If you don’t have free will, then what do you control? Are we even in control? The setting of Bandersnatch hints at some answers. The story begins on July 9, 1984. Now, as much as I hope that Brooker chose to set this episode in this particular year to allude to George Orwell’s dystopian classic Nineteen Eighty-Four, it seems like more a happy coincidence, as this exact date is the date that British game developer Imagine Software went bankrupt, resulting in their game, titled Bandersnatch, being canceled. That being said, you don’t set a dystopian story in 1984 if you don’t want people making connections to Orwell.

In the novel Nineteen Eighty-Four, it was The Party that was in control. In Bandersnatch, because there are multiple permutations of the story, there are multiple answers to the question of control. First is the shadowy organization behind the Program and Control Study, the organization that appears in White Bear, whose logo is the “multiple fates, potential realities splitting in two” glyph that reoccurs throughout Bandersnatch. Then, if you get to the meta level plot path, there’s us, the viewer. To Stefan, we, the PACS organization, and The Party are the same: We’re all just some shadowy, unseen entity that controls him. We are The Party, The System, and The Machine. And he’s right. In Bandersnatch, he doesn’t have free will, he’s not in control. We are.

On a meta level, much of this remains true for us too. As Colin makes clear, in a monologue that shares DNA with ones from the movie Fight Club and the television show Mr. Robot:

There’s messages in every game. Like Pac-Man. Do you know what ‘Pac’ stands for? P-A-C. Program and control. He’s program-and-control man. The whole thing’s a metaphor. He thinks he’s got free will, but really he’s trapped in a maze, in a system. All he can do is consume. He’s pursued by demons that are probably just in his own head, and even if he does manage to escape by slipping out one side of the maze, what happens? He pops right back in the other side. People think it’s a happy game. It’s not a happy game. It’s a fucking nightmare world. And the worst thing is it’s real, and we live in it.

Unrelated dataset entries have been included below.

theorem recip_rounded (neg : Bool) : Rounded t mode sat ftz z neg (fun c => c * ((m : ℚ) * 2 ^ e) ≤ 1)
    (fun c => 1 ≤ c * ((m : ℚ) * 2 ^ e)) (roundTo t mode sat ftz z (recip neg m e)) := by
  rw [recip]
  generalize hs : Nat.log2 m + 200 = s
  have hbig : 2 ^ 77 ≤ 2 ^ s / m := (Nat.le_div_iff_mul_le hm).mpr <| by
    calc 2 ^ 77 * m ≤ 2 ^ 77 * 2 ^ (Nat.log2 m + 1) := Nat.mul_le_mul_left _ Nat.lt_log2_self.le
      _ ≤ 2 ^ s := by rw [← pow_add]; exact Nat.pow_le_pow_right two_pos (by omega)
  have hcut : (2 ^ s % m != 0) = (2 ^ s / m * m != 2 ^ s) := by
    have hdiv := Nat.div_add_mod' (2 ^ s) m
    rw [Bool.eq_iff_iff, bne_iff_ne, bne_iff_ne]
    omega
  have hhi : 2 ^ s < (2 ^ s / m + 1) * m := by rw [mul_comm]; exact Nat.lt_mul_div_succ _ hm
  rw [hcut]
  exact (measured_recip hm e s).rounded (Nat.div_mul_le_self ..) hhi hbig ht hmode z sat ftz neg

theorem rsqrt_rounded : Rounded t mode sat ftz z false (fun c => c ^ 2 * ((m : ℚ) * 2 ^ e) ≤ 1)
    (fun c => 1 ≤ c ^ 2 * ((m : ℚ) * 2 ^ e)) (roundTo t mode sat ftz z (rsqrtF m e)) := by
  rw [rsqrtF]
  generalize hs : (if (-e - (Nat.log2 m + 400 : ℕ)) % 2 = 0 then Nat.log2 m + 400 else Nat.log2 m + 400 + 1) = s
  have hbounds : Nat.log2 m + 400 ≤ s ∧ -e - s = 2 * ((-e - s) / 2) := by
    rw [← hs]; split <;> omega
  obtain ⟨hge, heven⟩ := hbounds
  have hbig : 2 ^ 77 ≤ isqrt (2 ^ s / m) := isqrt_ge <| (Nat.le_div_iff_mul_le hm).mpr <| by
    calc 2 ^ 77 * 2 ^ 77 * m ≤ 2 ^ 77 * 2 ^ 77 * 2 ^ (Nat.log2 m + 1) := Nat.mul_le_mul_left _ Nat.lt_log2_self.le
      _ ≤ 2 ^ s := by rw [← pow_add, ← pow_add]; exact Nat.pow_le_pow_right two_pos (by omega)
  obtain ⟨hlo, hhi⟩ := isqrt_spec (2 ^ s / m)
  exact (measured_rsqrt hm e heven).rounded ((Nat.le_div_iff_mul_le hm).mp hlo) ((Nat.div_lt_iff_lt_mul hm).mp hhi) hbig ht hmode z
    sat ftz false

theorem sqrt_rounded : Rounded t mode sat ftz z false (fun c => c ^ 2 ≤ (m : ℚ) * 2 ^ e) (fun c => (m : ℚ) * 2 ^ e ≤ c ^ 2)
    (roundTo t mode sat ftz z (sqrtF m e)) := by
  rw [sqrtF]
  generalize hs : (if (e - 320) % 2 = 0 then 320 else 321 : ℕ) = s
  have hbounds : 320 ≤ s ∧ e - s = 2 * ((e - s) / 2) := by
    rw [← hs]; split <;> omega
  obtain ⟨hge, heven⟩ := hbounds
  have hbig : 2 ^ 77 ≤ isqrt (m * 2 ^ s) := isqrt_ge <| by
    calc 2 ^ 77 * 2 ^ 77 ≤ 2 ^ s := by rw [← pow_add]; exact Nat.pow_le_pow_right two_pos (by omega)
      _ ≤ m * 2 ^ s := Nat.le_mul_of_pos_left _ hm
  obtain ⟨hlo, hhi⟩ := isqrt_spec (m * 2 ^ s)
  exact (measured_sqrt e heven).rounded hlo hhi hbig ht hmode z sat ftz false

end
end

/-- Settles O14: the plans give what the table says, and the values that are cut off are rounded as the exact ones. -/
theorem specialFunctions : Obligations.SpecialFunctions := by
  refine ⟨fun i f h s vs hi hr hvs => ?_, fun f t mode z m sat ftz neg e ht hmode hz hm => ⟨?_, ?_, ?_⟩⟩
  · subst hvs
    have hlanes (es : List Nat) : (valuesOf f es).map (specialOp i) = es.map (fun a => specialOp i (readF f.ty (f.md.getLsbD 1) a)) := by
      rw [valuesOf, List.map_map]
      rfl
    rw [exec_special hi, fireNode_result hr rfl (roundLanes_eq ..), hlanes]
    simp only [beq_iff_eq]
    rfl
  · exact recip_rounded hm e ht hmode z sat ftz neg
  · exact rsqrt_rounded hm e ht hmode z sat ftz
  · exact sqrt_rounded hm e ht hmode z sat ftz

Program and control. Like Stefan, we are constantly being programmed and controlled. Look no further than Black Mirror’s own medium. What you watch is literally television programming, and it exists to capture your attention, allowing companies and corporations and organizations to advertise to you—in order to influence you, to control you. We’re all just stuck in an endless maze, consuming and consuming, thinking it’s all a happy game. We’re given choices. We’re told that we have free will, that we’re in control of our lives, but we’re not. It’s all a grand illusion. They are in control. The Party. The System. The Machine. It’s a nightmare world. And we live in it.


Bonus: Three Small Details I Loved

  1. Colin’s Pac-Man/living nightmare speech is preceded by Stefan looking past a poster of the cover of Ubik, a Philip K. Dick novel described by literary critic Lev Grossman as “a deeply unsettling existential horror story, a nightmare you’ll never be sure you’ve woken up from.”
  2. The windows of Stefan’s house are oddly shaped and the ceiling lights in the Tuckersoft office are tiled in odd diagonal lines.
  3. The founder of Tuckersoft is named Mohan Thakur, and the logo is fashioned with the famous Sega font.